In December 2011, the construction of the AU Conference Center was completed, with the 18th AU Summit set to be held there. The AUC expected a modern IT solution to bring their operations into a new era.
A highly-recognized desktop cloud
Part of this solution involved Huawei’s desktop cloud solution, which offers computing, storage sharing, and unified resource allocation services through cloud data centers which enable enhanced information security, conference efficiency, and reduced O&M complexity.

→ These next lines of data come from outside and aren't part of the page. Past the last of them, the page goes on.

/-- What the sequential level does from `t` it does from `s` after `done`. -/
theorem Advances.then_run {s t u : State} {done : Option (Word × InstrWord)} {n : Nat} (h : Advances s done t)
    (hrun : seqRun n t = .next u) :
    ∃ m, seqRun m s = .next u ∧ executedBy m s = done.toList ++ executedBy n t := by
  cases done with
  | none =>
    obtain rfl : t = s := h
    exact ⟨n, hrun, rfl⟩
  | some x =>
    obtain ⟨p, w⟩ := x
    obtain ⟨hterm, rfl, hw, hstep, hno⟩ := h
    exact ⟨n + 1, (seqRun_succ n hstep).trans hrun, by simp [executedBy, hterm, hstep, hno, hw]⟩

/-! ### What an instruction does as a whole, and its slot in EX and MEM1 -/

section
variable {i : Instr} {q : Slot} {s t : State} {f : FatalCondition} {a b : Word}

/-- An instruction as a whole changes registers, memory and the pc, and nothing else. -/
theorem wholeOf_frame (h : wholeOf i s = .next t) (hno : t.fault = none) :
    t = { s with rf := t.rf, mem := t.mem, fetchPtr := t.fetchPtr } := by
  cases i with
  | addReg | subReg | store =>
    obtain ⟨_, -, h⟩ := withReg_completes h hno
    obtain ⟨_, -, h⟩ := withReg_completes h hno
    obtain rfl := Host.Outcome.next.inj h
    rfl
  | addLit | subLit =>
    obtain ⟨_, -, h⟩ := withReg_completes h hno
    obtain rfl := Host.Outcome.next.inj h
    rfl
  | load =>
    obtain ⟨_, -, h⟩ := withReg_completes h hno
    obtain ⟨_, -, h⟩ := withCell_completes h hno
    obtain rfl := Host.Outcome.next.inj h
    rfl
  | branchNotZero =>
    obtain ⟨_, -, h⟩ := withReg_completes h hno
    split at h <;> obtain rfl := Host.Outcome.next.inj h <;> rfl

/-- With its operands present an instruction completes, unless it is a LOAD of an absent cell. -/
theorem wholeOf_of_operands (ha : readReg s (readReg1Of i) = some a)
    (hb : ∀ r, readReg2Of i = some r → readReg s r = some b) :
    (∃ t, wholeOf i s = .next t ∧ t.fault = s.fault) ∨
    (i.opcode = .load ∧ ∃ imm, immediateOf i = some imm ∧ readCell s (a + imm) = none ∧
      wholeOf i s = raise (.memoryAbsent (a + imm)) s) := by
  cases i with
  | addReg => exact .inl ⟨_, arithRegister_of_present _ _ ha (hb _ rfl), rfl⟩
  | subReg => exact .inl ⟨_, arithRegister_of_present _ _ ha (hb _ rfl), rfl⟩
  | addLit => exact .inl ⟨_, arithLiteral_of_present _ _ _ ha, rfl⟩
  | subLit => exact .inl ⟨_, arithLiteral_of_present _ _ _ ha, rfl⟩
  | store => exact .inl ⟨_, storeWhole_of_present ha (hb _ rfl), rfl⟩
  | load rt rs imm =>
    cases hv : readCell s (effectiveAddress a imm) with
    | none => exact .inr ⟨rfl, _, rfl, hv, loadWhole_of_absent ha hv⟩
    | some v => exact .inl ⟨_, loadWhole_of_present ha hv, rfl⟩
  | branchNotZero rs imm =>
    by_cases hz : a.toNat = 0
    · exact .inl ⟨_, branchWhole_of_zero imm ha hz, rfl⟩
    · exact .inl ⟨_, branchWhole_of_nonzero imm ha hz, rfl⟩

theorem r95Fwd_of_registers (s : State) (r : RegIdx) :
    r95Fwd s.rf none none none r =
      match readReg s r with
      | some v => .ok v
      | none => .error (.registerAbsent r) := rfl

/-- The slot `q` of `i`, in EX on the registers of `s` and then in MEM1, raises what `i` raises as a whole and else
delivers what `i` does. -/
def SlotFollows (i : Instr) (s : State) (q : Slot) : Prop :=
  (∃ t e, wholeOf i s = .next t ∧ t.fault = none ∧ r95Execute s.rf none none none q = .ok e ∧ Delivers s e t) ∨
  (∃ f, wholeOf i s = raise f s ∧
    (r95Execute s.rf none none none q = .error f ∨
     ∃ e, r95Execute s.rf none none none q = .ok e ∧ r95Memory s.mem (some e) = .error f))

theorem slotFollows_of_operands (hd : decodedFrom i q) (hpc : q.pc = s.fetchPtr) (hno : s.fault = none)
    (ha : readReg s (readReg1Of i) = some a) (hb : ∀ r, readReg2Of i = some r → readReg s r = some b) :
    SlotFollows i s q := by
  rcases wholeOf_of_operands ha hb with ⟨t, ht, hnot⟩ | ⟨hload, imm, himm, hcell, hraise⟩
  · obtain ⟨e, he, hdel⟩ := wholeOf_delivers hd hpc ht (hnot.trans hno)
    exact .inl ⟨t, e, ht, hnot.trans hno, he, hdel⟩
  · have hde : decodedFrom i (r95Alu (latchOperands q a b)) := decodedFrom_r95Alu hd
    have haddr := aluResult_of_adds (a := a) (b := b) hd (.inr (.inl hload))
    rw [himm] at haddr
    exact .inr ⟨_, hraise, .inr ⟨_, r95Execute_of_registers hd ha hb,
      r95Memory_of_absent ((memoryReadEnabled_iff hde).mpr hload) haddr hcell⟩⟩

/-- The stages do what the architectural effect says (R138), fatal conditions included (R154, R155). -/
theorem slotFollows_of_decoded (hd : decodedFrom i q) (hpc : q.pc = s.fetchPtr) (hno : s.fault = none) :
    SlotFollows i s q := by
  obtain ⟨-, hr1, hr2, -⟩ := id hd
  cases ha : readReg s (readReg1Of i) with
  | none =>
    obtain ⟨k, hk⟩ := wholeOf_reads_first i s
    refine .inr ⟨_, hk.trans (withReg_of_absent k ha), .inl ?_⟩
    simp [r95Execute, hr1, r95Fwd_of_registers, ha]
  | some a =>
    cases h2 : readReg2Of i with
    | none => exact slotFollows_of_operands (b := 0) hd hpc hno ha (by simp [h2])
    | some r =>
      cases hb : readReg s r with
      | some b =>
        exact slotFollows_of_operands hd hpc hno ha fun r' hr' => Option.some.inj (h2.symm.trans hr') ▸ hb
      | none =>
        obtain ⟨k, hk⟩ := wholeOf_reads_second h2 s
        refine .inr ⟨.registerAbsent r, ?_, .inl ?_⟩
        · rw [hk, withReg_of_present _ ha]
          exact withReg_of_absent (k a) hb
        · simp [r95Execute, hr1, hr2, h2, r95Fwd_of_registers, ha, hb]

end

end Sys2Proof.Proofs

open Sys2Proof Sys2Proof.Machine Sys2Proof.Proofs

/-- Settles O21: the image gives the word and the decoder its instruction. -/
theorem sequentialStepRunsTheDecodedInstruction : Obligations.SequentialStepRunsTheDecodedInstruction := by
  unfold Obligations.SequentialStepRunsTheDecodedInstruction
  intro s w i hrun hw hi
  exact seqStep_of_word hrun hw hi

end

section
/-! Forwarding reads what will be written back (41_hazard_forwarding R105 to R109): the operands of a slot that executes
are those in the register file with the write-backs of the slots ahead of it done. -/

namespace Sys2Proof.Proofs

open Sys2Proof Sys2Proof.Machine Sys2Proof.Laws

section
variable {img : List InstrWord} {p m1 m2 m3 : Option Slot} {q e : Slot} {r : RegIdx} {st : ScanStage}
  {rf : RegFile} {mem mem' : Memory}

/-- The slot's `pc` and word. -/
def idOf (p : Option Slot) : Option (Word × InstrWord) := p.map fun q => (q.pc, q.instr)

/-! ### The slot that leaves MEM1 -/

/-- The MEM1 phase fills at most the memory datum, and that of a slot that reads. -/
theorem r95Access_slot {q' : Slot} (h : r95Access mem q = .ok (q', mem')) :
    (q.memoryReadEnabled = false ∧ q' = q) ∨ ∃ v, q' = { q with memoryDatum := some v } := by
  cases hen : q.memoryReadEnabled with
  | false =>
    simp only [r95Access, hen, Bool.false_eq_true, if_false] at h
    obtain ⟨rfl, -⟩ := Prod.mk.inj (Except.ok.inj h)
    exact .inl ⟨rfl, rfl⟩
  | true =>
    simp only [r95Access, hen, if_true] at h
    generalize mapGet mem _ = cell at h
    cases cell with
    | none => simp at h
    | some v =>
      obtain ⟨rfl, -⟩ := Prod.mk.inj (Except.ok.inj h)
      exact .inr ⟨v, rfl⟩

theorem r95Memory_slot (h : r95Memory mem p = .ok (m1, mem')) :
    (p = none ∧ m1 = none ∧ mem' = mem) ∨
    (∃ q q', p = some q ∧ m1 = some q' ∧
      ((q.memoryReadEnabled = false ∧ q' = q) ∨ ∃ v, q' = { q with memoryDatum := some v })) := by
  unfold r95Memory at h
  split at h
  · obtain ⟨rfl, rfl⟩ := Prod.mk.inj (Except.ok.inj h)
    exact .inl ⟨rfl, rfl, rfl⟩
  · next q =>
    split at h
    · simp at h
    · next hacc =>
      obtain ⟨rfl, rfl⟩ := Prod.mk.inj (Except.ok.inj h)
      exact .inr ⟨q, _, rfl, rfl, r95Access_slot hacc⟩

/-- R39(f) of the slot that leaves MEM1. -/
theorem accessed_of_r95Memory (hp : p.all (asExecuted img) = true) (h : r95Memory mem p = .ok (m1, mem')) :
    m1.all (asAccessed img) = true := by
  rcases r95Memory_slot h with ⟨-, rfl, -⟩ | ⟨q, q', rfl, rfl, hacc⟩
  · rfl
  · exact asAccessed_of_access (by simpa using hp) hacc

theorem loadFeeds_of_r95Memory (h : r95Memory mem p = .ok (m1, mem')) : loadFeeds m1 q = loadFeeds p q := by
  rcases r95Memory_slot h with ⟨rfl, rfl, -⟩ | ⟨_, _, rfl, rfl, ⟨-, rfl⟩ | ⟨_, rfl⟩⟩ <;> rfl

/-- The slot that leaves MEM1 is of the instruction that entered it. -/
theorem idOf_of_r95Memory (h : r95Memory mem p = .ok (m1, mem')) : idOf m1 = idOf p := by
  rcases r95Memory_slot h with ⟨rfl, rfl, -⟩ | ⟨_, _, rfl, rfl, ⟨-, rfl⟩ | ⟨_, rfl⟩⟩ <;> rfl

/-! ### One input of the forwarding mux -/

/-- A decoded slot qualifies for the register it writes, but for a LOAD in MEM1 (R106). -/
theorem qualifies_eq_writes (h : asExecuted img q = true)
    (hload : st = .mem1 → q.opcode = some .load → q.writeReg ≠ some r) :
    qualifies q st r = (q.registerWriteEnabled && q.writeReg == some r) := by
  obtain ⟨i, -, hd, -⟩ := asExecuted_iff.mp h
  have hen := registerWriteEnabled_of_decoded hd
  obtain ⟨hop, -, -, hwr, -⟩ := hd
  rw [qualifies, hen, hwr, hop]
  rw [hop, hwr] at hload
  cases i with
  | store | branchNotZero => rfl
  | addReg | addLit | subReg | subLit => simp [Instr.opcode, Instr.toRecord, ready]
  | load rt rs imm =>
    cases st with
    | mem2 | mem3 => simp [Instr.opcode, Instr.toRecord, ready]
    | mem1 =>
      have hne : writeRegOf (.load rt rs imm) ≠ some r := hload rfl rfl
      simp [Instr.opcode, Instr.toRecord, ready, hne]

/-- The value a producer forwards is the one it will write back. -/
theorem producedValue_eq_resultOf (h : asExecuted img q = true) : producedValue q = resultOf q := by
  obtain ⟨i, -, hd, -⟩ := asExecuted_iff.mp h
  rw [resultOf_of_decoded hd]
  obtain ⟨hop, -⟩ := hd
  rw [producedValue, hop]
  cases i <;> rfl

/-- The register after the write-back of `p` is what the mux takes from `p`, or else what it was. -/
theorem mapGet_r95WriteBack (hp : p.all (asAccessed img) = true)
    (hload : st = .mem1 → ∀ q, p = some q → q.opcode = some .load → q.writeReg ≠ some r) :
    mapGet (r95WriteBack rf p) r.toNat =
      if p.any (qualifies · st r) then some ((p.bind producedValue).getD 0) else mapGet rf r.toNat := by
  cases p with
  | none => rfl
  | some q =>
    have hacc : asAccessed img q = true := by simpa using hp
    have hexe := asExecuted_of_asAccessed hacc
    rw [Option.any_some, qualifies_eq_writes hexe fun hst => hload hst q rfl, Option.bind_some,
      producedValue_eq_resultOf hexe]
    cases hen : q.registerWriteEnabled with
    | false => simp [r95WriteBack, hen]
    | true =>
      obtain ⟨⟨r', hr'⟩, v, hv⟩ := writeback_ready hacc hen
      rw [r95WriteBack_of_result hen hr' hv, hr', hv]
      by_cases hr : r' = r
      · subst hr
        simp [mapGet_mapSet_self]
      · have hne : r.toNat ≠ r'.toNat := fun heq => hr (BitVec.eq_of_toNat_eq heq.symm)
        simp [mapGet_mapSet_of_ne _ _ hne, hr]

The AUC can now enjoy having all computing and storage resources integrated through its data centers, with smooth legacy interoperability. In addition, end users can now access legacy IT applications through any connected device or Wi-Fi-enabled thin client (a low-cost fixed terminal with a monitor, keyboard, and mouse, thus eliminating the need for a PC cabinet). This new arrangement contributed to a clean, orderly, and quiet (about 10dB of sound are generated by thin clients) office environment, while reducing terminal power consumption by 70 percent.
Traditionally, each PC is equipped with an operating system and other software, with locally-stored information vulnerable to virus attacks and transmission interceptions. With desktop cloud, terminals do not store information, as all information-related computing, storage, and management are done in the AUC data centers, making for greatly enhanced security. Huawei’s desktop cloud also delivers mobile office functionality; AUC personnel can remotely access documents through certified smartphones and tablets at any time and any place with a network connection.
As the data center stores all data and applications, the AUC can flexibly manage and allocate IT resources. Unified O&M has also become feasible. With desktop cloud, it takes only three minutes to ready a virtual PC, while software and operating system patches can be installed in a one-stop manner. As a result, the AUC can efficiently allocate IT resources for various conferences, including impromptu events.
On January 4, 2012, the AUC inked its desktop cloud deployment contract with Huawei, leaving both parties only three weeks for project delivery. However, in less than 20 days, the joint project team managed to put all equipment in place and finish commissioning.
On January 25, 2012, the system’s Wi-Fi -enabled thin clients were fully tested and deployed. Erastus Mwencha, Deputy Chairperson of the AUC, was invited to test them in person. He came away impressed, and asked engineers to install the thin client software on his iPad for easy access.
On January 29, 2012, the Huawei desktop cloud was officially launched and ran smoothly during the three days of the AU Summit. Ten days later, the AUC sent a letter of appreciation to Huawei, stating that “the Commission notes with appreciation the outstanding daily cooperation between Huawei and the MIS Division of the Commission, as well as the high efficiency in execution, hard work and support by the Huawei team, thereby ensuring the deployment of the VDI system successfully in three weeks. This system has been working very well and will really help improve efficiency in conducting meetings and working method in general in the future.”
Huawei’s desktop cloud has also been highly recognized by the United Nations Economic Commission for Africa (ECA) during its visit to the AU Conference Center.
The AUC has been using desktop cloud for conferences, offices and daily training ever since, and is expected to expand throughout the compound. The commission is also planning to introduce cloud applications to its data centers. The AU Summit has also highly recognized the importance of ICT industry in promoting African socioeconomic development. As a key ICT partner of the AUC, Huawei will continue its support and effort to help the AUC promote its ICT infrastructure.